# cpufreq on asus b202

## therealjrd

I've been putting together a gentoo b202 box.  Atom N270 cpu.  It's meant to be an always-on server, so I'm trying to get the power down as much as feasible.  I configured up cpufreqd and assorted support stuff according to the docs I've found (and that I've used before on other boxes) but it seems like it's not behaving as expected.  When I  use cpufreqd to try to set conservative or ondemand, it falls back to performance.  Fiddling by hand, it appears that the only govenors it will accept are performance and powersave, neither of which allow me to auto-scale the cpu freq.
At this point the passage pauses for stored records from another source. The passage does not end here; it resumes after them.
/-- A frame is discarded (R151, R152): at an over-long length, at the inter-byte timeout, or at a final byte that judges it
bad or a turn violation. It ends, the link fault count advances and holds at 255, LINK_FAULT is latched, and RECEIVING
returns to IDLE; nothing else changes. -/
def Obligations.FramesDiscarded : Prop :=
  ∀ (s : State) (c : RxChar) (f : RxFrame), s.rx.state = .assembling f →
    ∀ t, t = { s with
        rx := { s.rx with state := .hunt },
        exch := { s.exch with
          state := if s.exch.state = .receiving then .idle else s.exch.state,
          faults := if s.exch.faults < 255 then s.exch.faults + 1 else s.exch.faults },
        lease := if s.exch.state = .receiving then { s.lease with
          cond := if s.lease.level = .view then .stopped else .running } else s.lease,
        latched := { s.latched with linkFault := true } } →
      (s.listening = true → f.chars.length = 2 → 64 < c.data.toNat → exec (.overlongLength c) s = .next t)
      ∧ (s.listening = true → exec .interByteTimeout s = .next t)
      ∧ (s.finalByte c = some .bad → exec (.badFrame c) s = .next t)
      ∧ (s.finalByte c = some .violation → exec (.turnViolationAtFinalByte c) s = .next t)

/-- Frames that end this node's transfer, or do not (R153, R160, R162): an ignored frame does not; a REQUEST to another node
and an ABORT to this node or to 15 do, in AWAIT_CONTINUE, with the bank under transfer back to READY; an ABORT to this node
renews the lease. -/
def Obligations.FramesEndTransfer : Prop :=
  ∀ (s : State) (c : RxChar), s.LinkOk →
    let ready : BankId → Bank → Bank := fun i b =>
      if s.exch.bank = some i ∧ b.state = .sending then { b with state := .ready } else b
    let settled : Lease := { s.lease with cond := if s.lease.level = .view then .stopped
      else if s.exch.state.holdsTurn then .paused else .running }
    ∀ kept ended, kept = { s with
        rx := { s.rx with state := .hunt },
        exch := { s.exch with state := if s.exch.state = .receiving then .idle else s.exch.state } } →
      ended = { s with
        rx := { s.rx with state := .hunt },
        exch := { Exchange.reset with faults := s.exch.faults }, bankA := ready .a s.bankA, bankB := ready .b s.bankB } →
      s.lease = settled →
      (s.finalByte c = some .ignored → exec (.ignoredFrame c) s = .next kept)
      ∧ (s.finalByte c = some .requestOther → exec (.requestOtherNode c) s = .next ended)
      ∧ (s.finalByte c = some (.abort false) → exec (.abortFrame c) s = .next ended)
      ∧ (s.finalByte c = some (.abort true) → exec (.abortFrame c) s = .next { ended with lease := s.lease.renew })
I dug around some, but didn't find anything definitive about which governors are expected to work on this cpu.  Does anybody have experience getting other govs to work?

Alternatively, is there a better solution that cpufreqd?  Perhaps some other tool that can play games with the userspace governor?

Any info appreciated.  Thanks in advance...

----------

## chithanh

Don't use cpufreqd unless you have a use case where it is required.

It should be enough to set the ondemand governor as default in menuconfig. Also make sure that the ACPI P-states driver is enabled.

----------

## therealjrd

 *chithanh wrote:*   

> Don't use cpufreqd unless you have a use case where it is required.

 

My use case is for an always-on server.  Load is quite bursty, with long idle periods.  I want to keep power to the minimum I can.  Also, this is a fanless unit, and esp when the ambient temp is warm, it overheats after a while running both cores flat out.  Experiments reveal that if I clock it back to 1g or 800mhz it will run all day without overheating, so I want software to manage that for me.

 *Quote:*   

> 
> 
> It should be enough to set the ondemand governor as default in menuconfig. Also make sure that the ACPI P-states driver is enabled.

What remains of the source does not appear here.